● **EXTRACTED ENTRIES**:
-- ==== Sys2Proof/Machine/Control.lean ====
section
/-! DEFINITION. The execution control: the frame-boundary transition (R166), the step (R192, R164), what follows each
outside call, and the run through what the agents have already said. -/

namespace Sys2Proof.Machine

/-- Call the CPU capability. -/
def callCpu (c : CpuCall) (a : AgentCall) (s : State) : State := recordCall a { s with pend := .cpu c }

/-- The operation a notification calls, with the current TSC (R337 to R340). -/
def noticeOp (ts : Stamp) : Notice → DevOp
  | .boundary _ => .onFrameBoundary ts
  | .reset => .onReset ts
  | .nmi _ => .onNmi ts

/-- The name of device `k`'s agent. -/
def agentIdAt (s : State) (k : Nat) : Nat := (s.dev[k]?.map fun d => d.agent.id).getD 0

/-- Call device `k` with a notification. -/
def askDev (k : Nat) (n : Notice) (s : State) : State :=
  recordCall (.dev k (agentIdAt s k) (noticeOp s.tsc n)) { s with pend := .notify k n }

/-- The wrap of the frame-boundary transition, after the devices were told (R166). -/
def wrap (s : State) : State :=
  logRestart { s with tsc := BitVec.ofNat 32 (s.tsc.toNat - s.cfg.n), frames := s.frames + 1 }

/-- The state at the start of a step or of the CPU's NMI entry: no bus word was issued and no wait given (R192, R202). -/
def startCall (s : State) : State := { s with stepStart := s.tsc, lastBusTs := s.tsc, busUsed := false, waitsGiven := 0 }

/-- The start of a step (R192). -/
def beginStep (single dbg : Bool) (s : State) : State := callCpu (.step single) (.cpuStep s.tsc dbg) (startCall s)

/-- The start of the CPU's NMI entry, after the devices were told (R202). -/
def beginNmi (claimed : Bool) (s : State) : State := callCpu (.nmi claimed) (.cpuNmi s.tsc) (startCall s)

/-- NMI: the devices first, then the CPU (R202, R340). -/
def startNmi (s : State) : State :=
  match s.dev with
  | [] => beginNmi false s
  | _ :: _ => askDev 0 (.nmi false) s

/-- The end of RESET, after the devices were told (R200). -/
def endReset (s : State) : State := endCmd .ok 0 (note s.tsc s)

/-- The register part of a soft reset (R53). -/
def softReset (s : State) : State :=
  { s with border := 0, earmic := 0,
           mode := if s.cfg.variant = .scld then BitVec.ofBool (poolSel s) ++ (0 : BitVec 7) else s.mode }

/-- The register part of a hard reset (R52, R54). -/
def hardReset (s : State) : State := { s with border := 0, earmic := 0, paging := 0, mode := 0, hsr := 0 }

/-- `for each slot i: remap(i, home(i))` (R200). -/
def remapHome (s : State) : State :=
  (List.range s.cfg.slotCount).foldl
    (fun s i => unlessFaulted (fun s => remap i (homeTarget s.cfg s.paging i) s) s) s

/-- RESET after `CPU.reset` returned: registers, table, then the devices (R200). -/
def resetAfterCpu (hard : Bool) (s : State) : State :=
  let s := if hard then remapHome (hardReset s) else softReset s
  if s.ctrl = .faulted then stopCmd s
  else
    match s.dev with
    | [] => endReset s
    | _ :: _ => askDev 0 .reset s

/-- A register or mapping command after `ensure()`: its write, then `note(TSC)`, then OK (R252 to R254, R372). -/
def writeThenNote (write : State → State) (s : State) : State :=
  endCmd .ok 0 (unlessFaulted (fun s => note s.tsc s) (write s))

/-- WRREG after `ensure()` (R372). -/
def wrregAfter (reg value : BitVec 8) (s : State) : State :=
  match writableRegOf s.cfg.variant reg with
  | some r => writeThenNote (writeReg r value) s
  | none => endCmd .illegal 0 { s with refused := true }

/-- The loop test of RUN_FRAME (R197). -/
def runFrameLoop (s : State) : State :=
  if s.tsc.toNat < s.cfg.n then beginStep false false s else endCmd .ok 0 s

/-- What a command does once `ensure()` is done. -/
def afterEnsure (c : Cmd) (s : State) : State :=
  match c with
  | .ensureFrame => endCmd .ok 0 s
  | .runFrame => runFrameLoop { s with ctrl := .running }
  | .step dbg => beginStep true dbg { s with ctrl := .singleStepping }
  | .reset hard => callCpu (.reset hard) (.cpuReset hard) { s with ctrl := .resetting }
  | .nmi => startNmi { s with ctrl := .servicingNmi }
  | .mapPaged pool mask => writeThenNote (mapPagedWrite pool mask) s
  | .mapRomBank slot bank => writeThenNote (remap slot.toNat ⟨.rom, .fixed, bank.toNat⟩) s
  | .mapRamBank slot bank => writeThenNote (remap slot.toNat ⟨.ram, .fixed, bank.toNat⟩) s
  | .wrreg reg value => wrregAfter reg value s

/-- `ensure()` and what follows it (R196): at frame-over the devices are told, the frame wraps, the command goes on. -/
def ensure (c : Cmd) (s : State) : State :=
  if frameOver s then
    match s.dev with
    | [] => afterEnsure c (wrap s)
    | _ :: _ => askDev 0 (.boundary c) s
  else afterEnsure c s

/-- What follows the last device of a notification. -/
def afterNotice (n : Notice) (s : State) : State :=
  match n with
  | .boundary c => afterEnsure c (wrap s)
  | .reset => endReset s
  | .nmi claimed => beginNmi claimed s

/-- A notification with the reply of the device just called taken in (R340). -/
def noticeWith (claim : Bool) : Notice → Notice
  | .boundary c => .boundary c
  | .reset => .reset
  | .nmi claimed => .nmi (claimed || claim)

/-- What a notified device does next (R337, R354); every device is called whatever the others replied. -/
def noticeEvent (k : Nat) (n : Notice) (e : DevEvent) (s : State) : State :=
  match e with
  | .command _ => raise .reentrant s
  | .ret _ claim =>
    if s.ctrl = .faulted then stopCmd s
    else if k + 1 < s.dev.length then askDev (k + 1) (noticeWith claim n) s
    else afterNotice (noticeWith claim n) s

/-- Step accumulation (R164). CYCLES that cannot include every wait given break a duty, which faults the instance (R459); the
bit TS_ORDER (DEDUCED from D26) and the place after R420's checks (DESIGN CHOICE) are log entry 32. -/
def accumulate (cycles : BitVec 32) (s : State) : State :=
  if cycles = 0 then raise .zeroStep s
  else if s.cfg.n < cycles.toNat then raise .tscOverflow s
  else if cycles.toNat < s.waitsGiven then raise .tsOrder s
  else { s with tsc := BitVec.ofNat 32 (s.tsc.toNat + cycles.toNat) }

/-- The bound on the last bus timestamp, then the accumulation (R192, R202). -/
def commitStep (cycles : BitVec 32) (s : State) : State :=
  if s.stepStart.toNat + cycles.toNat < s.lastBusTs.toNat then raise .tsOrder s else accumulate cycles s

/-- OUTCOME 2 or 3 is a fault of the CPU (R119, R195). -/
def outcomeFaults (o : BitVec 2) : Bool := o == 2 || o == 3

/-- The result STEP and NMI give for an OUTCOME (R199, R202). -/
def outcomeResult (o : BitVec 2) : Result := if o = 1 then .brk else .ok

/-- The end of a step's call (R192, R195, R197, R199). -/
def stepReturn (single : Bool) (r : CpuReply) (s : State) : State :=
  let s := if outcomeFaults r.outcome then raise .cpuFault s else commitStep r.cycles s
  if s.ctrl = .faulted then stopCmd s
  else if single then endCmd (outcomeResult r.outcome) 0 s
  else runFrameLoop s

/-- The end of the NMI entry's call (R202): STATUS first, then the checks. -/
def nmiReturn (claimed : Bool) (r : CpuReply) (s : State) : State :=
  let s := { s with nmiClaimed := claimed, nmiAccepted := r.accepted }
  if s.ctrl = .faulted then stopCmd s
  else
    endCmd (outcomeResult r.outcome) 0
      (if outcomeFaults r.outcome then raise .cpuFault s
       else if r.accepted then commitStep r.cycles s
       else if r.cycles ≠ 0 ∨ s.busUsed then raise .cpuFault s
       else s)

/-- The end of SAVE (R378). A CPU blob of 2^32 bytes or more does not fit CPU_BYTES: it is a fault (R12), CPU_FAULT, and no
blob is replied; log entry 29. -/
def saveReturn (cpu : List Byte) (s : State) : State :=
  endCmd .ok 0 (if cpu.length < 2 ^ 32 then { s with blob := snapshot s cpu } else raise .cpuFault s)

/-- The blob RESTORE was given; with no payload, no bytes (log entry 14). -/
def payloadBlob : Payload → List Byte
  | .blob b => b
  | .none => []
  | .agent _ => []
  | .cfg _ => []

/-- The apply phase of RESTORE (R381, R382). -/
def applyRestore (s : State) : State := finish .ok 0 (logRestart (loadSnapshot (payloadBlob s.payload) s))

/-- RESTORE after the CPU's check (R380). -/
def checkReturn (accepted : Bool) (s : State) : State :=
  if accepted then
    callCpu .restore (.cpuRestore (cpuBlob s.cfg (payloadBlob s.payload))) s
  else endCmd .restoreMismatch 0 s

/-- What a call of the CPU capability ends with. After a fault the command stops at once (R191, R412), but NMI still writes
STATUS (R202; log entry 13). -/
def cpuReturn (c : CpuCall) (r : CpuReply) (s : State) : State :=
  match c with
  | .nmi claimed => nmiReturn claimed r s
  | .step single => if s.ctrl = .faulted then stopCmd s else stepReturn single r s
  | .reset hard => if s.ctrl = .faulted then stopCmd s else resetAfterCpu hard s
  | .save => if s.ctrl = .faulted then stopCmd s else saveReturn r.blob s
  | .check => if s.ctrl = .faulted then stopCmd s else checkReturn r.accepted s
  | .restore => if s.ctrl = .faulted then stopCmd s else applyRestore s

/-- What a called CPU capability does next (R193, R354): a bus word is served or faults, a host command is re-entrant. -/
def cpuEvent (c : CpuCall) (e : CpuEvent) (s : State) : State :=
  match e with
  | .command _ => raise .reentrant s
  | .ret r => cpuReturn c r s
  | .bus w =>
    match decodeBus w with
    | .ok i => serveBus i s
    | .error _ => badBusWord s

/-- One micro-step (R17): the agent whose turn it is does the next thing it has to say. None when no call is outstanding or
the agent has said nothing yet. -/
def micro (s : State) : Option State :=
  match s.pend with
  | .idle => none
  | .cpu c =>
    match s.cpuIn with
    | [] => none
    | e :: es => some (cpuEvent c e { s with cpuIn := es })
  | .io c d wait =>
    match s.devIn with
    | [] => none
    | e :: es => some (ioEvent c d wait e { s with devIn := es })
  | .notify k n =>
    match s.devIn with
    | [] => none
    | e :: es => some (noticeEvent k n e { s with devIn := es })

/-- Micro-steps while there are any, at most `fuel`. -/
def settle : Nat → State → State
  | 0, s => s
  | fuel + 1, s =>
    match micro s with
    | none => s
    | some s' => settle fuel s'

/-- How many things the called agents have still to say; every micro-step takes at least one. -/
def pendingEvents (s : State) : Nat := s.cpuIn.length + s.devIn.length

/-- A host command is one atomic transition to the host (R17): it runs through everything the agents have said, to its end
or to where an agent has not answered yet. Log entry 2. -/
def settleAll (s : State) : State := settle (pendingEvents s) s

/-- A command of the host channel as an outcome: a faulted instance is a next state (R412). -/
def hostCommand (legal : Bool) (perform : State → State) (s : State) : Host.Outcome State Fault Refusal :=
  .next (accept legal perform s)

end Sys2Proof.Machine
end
* * *
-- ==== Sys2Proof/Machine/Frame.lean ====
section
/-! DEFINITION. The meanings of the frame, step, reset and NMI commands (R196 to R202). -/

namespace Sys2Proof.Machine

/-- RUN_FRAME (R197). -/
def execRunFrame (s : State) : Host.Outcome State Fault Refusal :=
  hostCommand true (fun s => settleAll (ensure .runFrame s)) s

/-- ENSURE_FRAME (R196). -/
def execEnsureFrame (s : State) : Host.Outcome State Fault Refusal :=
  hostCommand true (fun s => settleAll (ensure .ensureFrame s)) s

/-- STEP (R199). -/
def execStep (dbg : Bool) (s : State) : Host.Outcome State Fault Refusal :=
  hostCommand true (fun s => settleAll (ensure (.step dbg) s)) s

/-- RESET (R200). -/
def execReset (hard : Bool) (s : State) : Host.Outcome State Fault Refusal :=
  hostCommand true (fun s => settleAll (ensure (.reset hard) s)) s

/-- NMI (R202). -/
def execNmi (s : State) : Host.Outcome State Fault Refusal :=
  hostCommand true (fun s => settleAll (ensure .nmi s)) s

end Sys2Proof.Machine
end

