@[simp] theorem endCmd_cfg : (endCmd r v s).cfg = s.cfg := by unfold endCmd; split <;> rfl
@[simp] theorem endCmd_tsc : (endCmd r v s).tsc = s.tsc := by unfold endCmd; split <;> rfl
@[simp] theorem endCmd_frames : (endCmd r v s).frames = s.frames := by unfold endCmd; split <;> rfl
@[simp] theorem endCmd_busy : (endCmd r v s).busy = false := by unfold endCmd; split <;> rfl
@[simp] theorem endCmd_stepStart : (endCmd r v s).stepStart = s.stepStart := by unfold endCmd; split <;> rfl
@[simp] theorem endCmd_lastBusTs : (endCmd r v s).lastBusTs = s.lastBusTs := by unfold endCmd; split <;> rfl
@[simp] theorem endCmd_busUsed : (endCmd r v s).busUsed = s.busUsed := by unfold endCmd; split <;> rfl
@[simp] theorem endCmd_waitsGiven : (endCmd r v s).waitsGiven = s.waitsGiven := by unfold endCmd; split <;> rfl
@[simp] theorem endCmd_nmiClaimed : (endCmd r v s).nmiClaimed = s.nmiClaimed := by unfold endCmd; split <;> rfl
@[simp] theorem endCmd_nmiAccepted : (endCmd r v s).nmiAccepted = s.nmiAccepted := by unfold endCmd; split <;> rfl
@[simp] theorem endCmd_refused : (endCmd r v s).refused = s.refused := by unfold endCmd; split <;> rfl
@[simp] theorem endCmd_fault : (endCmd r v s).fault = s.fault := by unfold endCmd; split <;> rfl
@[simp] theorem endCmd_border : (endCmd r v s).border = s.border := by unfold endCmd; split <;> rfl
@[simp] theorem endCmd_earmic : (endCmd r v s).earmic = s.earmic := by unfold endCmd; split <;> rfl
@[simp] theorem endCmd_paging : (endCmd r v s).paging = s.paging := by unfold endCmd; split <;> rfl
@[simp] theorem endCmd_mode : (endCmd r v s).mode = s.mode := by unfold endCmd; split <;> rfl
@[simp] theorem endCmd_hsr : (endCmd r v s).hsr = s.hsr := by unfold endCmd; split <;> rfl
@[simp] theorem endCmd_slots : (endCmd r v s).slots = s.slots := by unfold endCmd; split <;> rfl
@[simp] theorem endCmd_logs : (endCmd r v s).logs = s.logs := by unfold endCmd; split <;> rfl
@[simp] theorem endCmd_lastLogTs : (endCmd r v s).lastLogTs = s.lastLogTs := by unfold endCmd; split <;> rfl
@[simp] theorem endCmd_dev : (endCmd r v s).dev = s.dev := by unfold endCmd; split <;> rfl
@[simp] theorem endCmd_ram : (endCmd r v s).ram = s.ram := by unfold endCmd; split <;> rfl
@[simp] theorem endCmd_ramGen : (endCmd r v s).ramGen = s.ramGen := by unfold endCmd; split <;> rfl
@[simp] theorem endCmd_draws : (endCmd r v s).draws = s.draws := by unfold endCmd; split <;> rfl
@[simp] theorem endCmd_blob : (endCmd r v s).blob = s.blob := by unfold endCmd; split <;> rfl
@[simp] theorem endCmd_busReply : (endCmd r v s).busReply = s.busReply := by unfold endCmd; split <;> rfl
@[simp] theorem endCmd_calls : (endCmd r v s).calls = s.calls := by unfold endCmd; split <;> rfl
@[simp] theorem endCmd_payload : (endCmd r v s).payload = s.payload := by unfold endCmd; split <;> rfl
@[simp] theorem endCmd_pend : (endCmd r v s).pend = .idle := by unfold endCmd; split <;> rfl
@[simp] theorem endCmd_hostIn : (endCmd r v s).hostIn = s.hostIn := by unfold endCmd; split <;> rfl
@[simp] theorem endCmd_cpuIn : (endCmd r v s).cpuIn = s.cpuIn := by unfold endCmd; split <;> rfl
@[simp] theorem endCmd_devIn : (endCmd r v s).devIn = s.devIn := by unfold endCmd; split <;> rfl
==
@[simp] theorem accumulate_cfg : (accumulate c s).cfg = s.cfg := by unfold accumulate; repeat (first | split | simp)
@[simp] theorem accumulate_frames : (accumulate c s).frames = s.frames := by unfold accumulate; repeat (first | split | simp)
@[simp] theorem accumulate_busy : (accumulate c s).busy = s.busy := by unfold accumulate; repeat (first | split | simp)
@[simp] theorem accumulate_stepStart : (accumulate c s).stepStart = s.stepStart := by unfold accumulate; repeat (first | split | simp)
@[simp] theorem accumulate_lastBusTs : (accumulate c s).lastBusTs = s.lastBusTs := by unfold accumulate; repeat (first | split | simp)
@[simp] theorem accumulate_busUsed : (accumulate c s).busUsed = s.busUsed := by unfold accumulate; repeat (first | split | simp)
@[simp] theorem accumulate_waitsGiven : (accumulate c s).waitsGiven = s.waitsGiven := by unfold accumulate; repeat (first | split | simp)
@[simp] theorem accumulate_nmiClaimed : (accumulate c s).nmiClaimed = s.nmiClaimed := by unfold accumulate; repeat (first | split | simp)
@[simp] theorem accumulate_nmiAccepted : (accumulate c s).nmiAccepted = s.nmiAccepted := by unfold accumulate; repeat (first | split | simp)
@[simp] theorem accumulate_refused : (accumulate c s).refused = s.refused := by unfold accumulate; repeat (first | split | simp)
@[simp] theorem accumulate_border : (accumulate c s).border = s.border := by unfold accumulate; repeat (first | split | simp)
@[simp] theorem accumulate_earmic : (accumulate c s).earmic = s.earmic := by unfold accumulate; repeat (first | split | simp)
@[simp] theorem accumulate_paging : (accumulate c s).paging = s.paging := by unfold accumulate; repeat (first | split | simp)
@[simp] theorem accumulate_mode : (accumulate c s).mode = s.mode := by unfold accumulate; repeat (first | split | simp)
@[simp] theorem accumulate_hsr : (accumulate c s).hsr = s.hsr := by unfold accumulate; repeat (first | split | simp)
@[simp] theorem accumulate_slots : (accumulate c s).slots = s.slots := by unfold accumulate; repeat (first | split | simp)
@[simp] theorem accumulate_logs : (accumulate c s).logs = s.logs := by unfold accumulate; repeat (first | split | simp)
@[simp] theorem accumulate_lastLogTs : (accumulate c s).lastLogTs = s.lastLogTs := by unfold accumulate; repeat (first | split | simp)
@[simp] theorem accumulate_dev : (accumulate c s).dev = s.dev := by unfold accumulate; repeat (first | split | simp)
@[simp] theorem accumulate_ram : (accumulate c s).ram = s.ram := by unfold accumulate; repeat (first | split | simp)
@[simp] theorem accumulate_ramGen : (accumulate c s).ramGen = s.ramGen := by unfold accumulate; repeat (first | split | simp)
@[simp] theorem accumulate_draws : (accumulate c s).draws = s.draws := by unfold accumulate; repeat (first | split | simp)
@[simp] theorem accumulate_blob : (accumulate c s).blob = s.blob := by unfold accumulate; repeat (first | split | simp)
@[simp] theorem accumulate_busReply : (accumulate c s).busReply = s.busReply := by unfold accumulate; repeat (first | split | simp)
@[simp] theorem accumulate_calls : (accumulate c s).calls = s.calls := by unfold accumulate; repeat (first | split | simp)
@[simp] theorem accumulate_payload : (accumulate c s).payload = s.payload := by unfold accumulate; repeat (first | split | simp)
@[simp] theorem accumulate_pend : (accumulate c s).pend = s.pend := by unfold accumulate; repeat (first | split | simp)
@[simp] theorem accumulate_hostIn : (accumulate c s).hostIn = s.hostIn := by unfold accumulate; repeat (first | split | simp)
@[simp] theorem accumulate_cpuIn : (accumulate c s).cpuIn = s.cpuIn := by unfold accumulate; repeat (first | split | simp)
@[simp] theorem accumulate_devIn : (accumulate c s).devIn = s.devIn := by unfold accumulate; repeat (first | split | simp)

● **TASK GOAL**:
Copy out each line of the listing that holds "devices".

● **ANSWER SPACE**:
/-- The wrap of the frame-boundary transition, after the devices were told (R166). -/
/-- The start of the CPU's NMI entry, after the devices were told (R202). -/
/-- NMI: the devices first, then the CPU (R202, R340). -/
/-- The end of RESET, after the devices were told (R200). -/
/-- RESET after `CPU.reset` returned: registers, table, then the devices (R200). -/
/-- `ensure()` and what follows it (R196): at frame-over the devices are told, the frame wraps, the command goes on. -/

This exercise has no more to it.